In earlier posts, we showed you how FX IM optimization via NDFs and FX Options clearing developed in Q1 2019. Here I update the volumes for Q2 2019 and set the trends alongside other emerging techniques in FXD counterparty risk reduction.
FXD Counterparty Portfolio Risk Optimization Solutions
We have seen five market solutions emerge with the object of minimizing FXD counterparty risk.
- NDF clearing. FX NDFs in non-deliverable currency pairs have shifted towards clearing in response to the uncleared margin rules and other regulations.
- FX IM optimization via NDFs. FX NDFs in deliverable currency pairs have been used by IM optimization vendors (TriBalance and Quantile) to optimize SIMM IM associated mainly with FX options. See my blog here. This resulted in material volume increases in uncleared FX NDFs along with a smaller increase in cleared NDF.
- FX options clearing. Banks started materially clearing FX options at LCH ForexClear sometimes with associated FX forward hedges. See my blog here.
- Standalone deliverable FX forwards clearing. Recently LCH ForexClear announced a standalone FX forwards clearing was available.
- FX forwards counterparty risk optimization. Counterparty credit RWA has been tackled through the advent of risk optimization vendors (LMRKTS and TriReduce). There are no public volumes due to the FX forwards exemption from SDR reporting so I’m relying on the vendors’ own descriptions. This topic warrants a separate post which I hope to produce soon.
The principal driver for items 1-3 is the desire to head off bank funding costs associated with UMR SIMM IM with turned out to grow faster for FXD than for IR derivatives.
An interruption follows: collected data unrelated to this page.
/-- A lent core is revoked: groups of its local queue wait again and a load is abandoned, whose groups go back to their images; the
borrower is swapped out at once, and its contexts spill (R322). -/
def execLendRevoke (core : BitVec 8) (s : State) : Out :=
  let c := core.toNat
  let k := s.core c
  match ownerOf s c, k.lentTo with
  | some o, some _ =>
    if k.revoke ∨ !ownerNeeds s o (c / 48) then .next s
    else
      let loads := match k.loading with | some x => groupsAt s c x (fun p => isLoading p || isShadow p) | none => []
      let s1 := loads.foldl (fun s g => if (s.group g).place = .shadow then swapOut (s.modGroup g haltWaves) g else setPlace s g .swapped) s
      let s2 := k.localq.foldl (fun s g => s.modGroup g fun x => { x with place := .waiting }) s1
      let s3 := s2.modDie (c / 48) fun d => { d with ready := d.ready ++ k.localq }
      let swap := if k.active.isSome then [(s.clock, BankReq.swap)] else []
      let spills := ([k.active, k.shadow].filterMap id).map fun x => (s.clock, BankReq.spill x)
      let s4 := s3.modCore c fun k => { k with revoke := true, loading := none, waits := swap ++ spills, localq := [] }
      .next (returnCore (runWaits s4 c) c)
  | _, _ => .next s

/-- Command 4: a move of cores to a partition is asked. -/
def execMoveCores (cores : List (BitVec 8)) (part : BitVec 6) (margin : Bool) (s : State) : Out :=
  mailbox 4 s fun s =>
    if cores.any fun c => 192 ≤ c.toNat then (s, 2)
    else
      let one (c : BitVec 8) : Nat × Nat × Bool × Nat := (c.toNat, part.toNat, margin, s.nextId)
      let kept := s.partMoves.filter fun m => !(cores.any fun c => c.toNat == m.1)
      ({ s with nextId := s.nextId + 1, partMoves := kept ++ cores.map one }, 0)

/-- A core holds no resident, locally queued, spilling or restoring group, and is not lent. -/
def coreIdle (s : State) (c : Nat) : Bool :=
  let k := s.core c
  (onCoreGroups s c).isEmpty && k.localq.isEmpty && k.spilling.isNone && k.loading.isNone && k.lentTo.isNone

/-- One core moves to a partition. -/
def moveCore (s : State) (m : Nat × Nat × Bool × Nat) : State :=
  let out := s.parts.map fun (p : Nat × Part) =>
    (p.1, { p.2 with cores := p.2.cores.filter (· != m.1), margin := p.2.margin.filter (· != m.1) })
  let p := mgetD out m.2.1 {}
  let s1 := { s with
    parts := mput out m.2.1 (if m.2.2.1 then { p with margin := p.margin ++ [m.1] } else { p with cores := p.cores ++ [m.1] })
    partMoves := s.partMoves.filter fun x => x.1 != m.1 }
  emptyCore s1 m.1

/-- A move takes effect once all its cores are idle (10 R209). -/
def execPartitionMoveEffect (core : BitVec 8) (s : State) : Out :=
  match s.partMoves.find? fun m => m.1 == core.toNat with
  | none => .next s
  | some m =>
    let ms := s.partMoves.filter fun x => x.2.2.2 == m.2.2.2
    if ms.all fun x => coreIdle s x.1 then .next (ms.foldl moveCore s) else .next s

/-- Command 5: the partitions that may borrow a partition's margin. -/
def execLendList (part : BitVec 6) (list : List (BitVec 6)) (s : State) : Out :=
  mailbox 5 s fun s =>
    ({ s with parts := mput s.parts part.toNat { mgetD s.parts part.toNat {} with lend := list.map (·.toNat) } }, 0)

/-- The split of a core is set only while it holds no group (12 R234). -/
def execScratchpadSplit (core : BitVec 8) (units : BitVec 3) (s : State) : Out :=
  if core.toNat < 192 ∧ (onCoreGroups s core.toNat).isEmpty then .next (s.modCore core.toNat fun k => { k with split := units.toNat }) else .next s

/-! ### Debugging (R324) -/

def execDebuggerAttach (ctx : BitVec 16) (attach allStop : Bool) (s : State) : Out :=
  .next (s.modCtx ctx.toNat fun c => { c with debug := attach, allStop := allStop })

/-- The halt command: in all-stop mode every thread of the group, else the thread alone, which halts once it is released
where it waits. -/
def execDebugHaltCommand (g w l : Nat) (s : State) : Out :=
  let c := s.ctx (s.group g).ctx
  if !c.debug then .next s
  else if c.allStop then .next (haltGroup s g)
  else
    let t := s.thread g w l
    if t.st = .exited ∨ t.st = .halted then .next s
    else if t.st = .ready then
      .next ((s.modGroup g fun x => { x with invs := x.invs.filter fun r => !(r.issue.contains (l, w)) }).modThread g w l fun t =>
        { t with st := .halted })
    else
      .next { s.modThread g w l fun t => { t with dbgStep := true } with
        stepping := s.stepping ++ (if s.stepping.contains (g, w, l) then [] else [(g, w, l)]) }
The principal driver for items 4 and 5, on the other hand, is to reduce counterparty credit risk-weighted assets (ccRWA). This is not a funding cost but contributes to (the denominator of) a bank’s capital ratio. More RWA makes the ratio go down (bad) and may lead to a need to increase the amount of regulatory capital a bank is required to hold. Anecdotally, FXD is one of the largest OTC asset classes in terms of its consumption of ccRWA (despite what you may have heard about swaps and forwards being short dated, low risk…).
One might reasonably hope for a single solution to optimize both SIMM IM funding and ccRWA in a future state. For example:
- A multilateral IM/risk optimization run could optimize both SIMM IM and aggregate counterparty portfolio risk across SIMM and non-SIMM portfolios at the same time in one run.
- A CCP might clear all FXD products to take trades out of both SIMM IM funding (e.g. NDFs, options) and out of unmargined ccRWA (e.g. FX swaps / forwards) whilst enabling optimization of the cost of CCP IM which, for FX swaps and forwards, is more punitive than SIMM IM.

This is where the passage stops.